I'll do more when I gt in from work.

Thanks

Hong

hamish · 02-22-2005, 04:22 AM

I assume you have a distro installed on your linux machine, and that you are not just using Knoppix LiveCD.

If you have a distro installed, then you can tell iptables to start on boot. And it will use the rules which you saved, using iptables-save.

Smoothwall might be a distribution in itself. As it, a small distro which you install on a dedicated server for routing.

If you want to allow sharing on FTP and websites, add these two lines to the firewall script:

Code:

# http
iptables --append INPUT --in-interface $EXT -p tcp --destination-port 80 -j ACCEPT
# ftp
iptables --append INPUT --in-interface $EXT -p tcp --destination-port 21 -j ACCEPT

hamish

hongman · 02-22-2005, 11:35 AM

Hi all, in from work now.

Ok, so I am going to try and create this script called fire-script.sh...but where do I create it? Do i just paste that into Kedit and save as firewall-script.sh?

Thanks

Hong

hongman · 02-22-2005, 11:36 AM

Oh, and yes this is a full HDD install, NOT a LiveCD install.

TigerOC · 02-22-2005, 02:49 PM

You need to do the following;

Copy the above to an editor and save it in /etc/init.d as rc.firewall. To make it executable cd to /etc/init.d and do as root in a console chmod +x rc.firewall. Now you need to get it to start automatically at boot time so do the following;
ln -s rc.firewall /etc/rc2.d/S89firewall
ln -s rc.firewall /etc/rc3.d/S89firewall
ln -s rc.firewall /etc/rc4.d/S89firewall
ln -s rc.firewall /etc/rc5.d/S89firewall

A tip here to make this quicker than typing the whole thing each time; when you have done the first one, up-arrow and the line will appear again so just use the left arrow to go back to rc2.d and change it to 3 then go to the end of the line and press return and so on.

fakie_flip · 09-17-2005, 02:29 PM

I had the same pop up in Ubuntu 5.04 about could not grab mouse and eavesdropping. I did not see any problems. Nothing locked up. I was trying to open Synaptic. Synaptic still works. Untill recently I could not login anymore.
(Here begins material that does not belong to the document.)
-- ==== Sys2Proof/Machine/Dispatch.lean ====
section
/-! DEFINITION. One arm for each row of the opcode table: the meaning of the instruction or hardware step. -/

namespace Sys2Proof.Machine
I used Knoppix as a recovery disk to get all my impoortant files backed up and installed FreeBSD.

AwesomeMachine · 09-17-2005, 11:29 PM

Get a cheap machine, like a Celeron 650 MHz. Put in two network cards. Make sure it has a CD drive. Go online and download the .iso for Smoothwall. Burn it to a CD. Hook up a monitor and keyboard to the Celeron. Boot from the Smoothwall CD you made. Install Smoothwall. After you get done, shut down Smoothwall. Hook up internet to the red interface, and your PC to the green interface. Then, boot Smoothwall. Boot your PC. Now you have a packet dropping firewall with a network address translator. This is not to be confused with a packet filtering firewall, which comes with most linux distros. A port scan can learn a lot about a machine with a packet filtering firewall. A packet dropping firewall looks like an unused IP to a port scanner. Unless someone knows your IP, and knows you have Smoothwall, it is impenetrable. it works flawlessly for years on end. I have never had it fail, or need rebooting. It makes you completely invisible. I tried the famous network security hacker, Saint, on it. I tried every test to hack that firewall. Everything timed out, with no result. Saint thought it was a dead connection. Saint is the most sophisticated network penetration tool available. It comes with SuSE linux. It is great for testing security. Don't use it for anything illegal. Saint is like jail bait. You can really, seriously get into trouble for scanning other people's systems. Scan your own, though.

fakie_flip · 09-18-2005, 02:34 PM

Quote:

Originally posted by TigerOC
You need to do the following;

Copy the above to an editor and save it in /etc/init.d as rc.firewall. To make it executable cd to /etc/init.d and do as root in a console chmod +x rc.firewall. Now you need to get it to start automatically at boot time so do the following;
ln -s rc.firewall /etc/rc2.d/S89firewall
ln -s rc.firewall /etc/rc3.d/S89firewall
ln -s rc.firewall /etc/rc4.d/S89firewall
ln -s rc.firewall /etc/rc5.d/S89firewall

A tip here to make this quicker than typing the whole thing each time; when you have done the first one, up-arrow and the line will appear again so just use the left arrow to go back to rc2.d and change it to 3 then go to the end of the line and press return and so on.

A better way to do that is to program a for loop, while loop, or do while loop.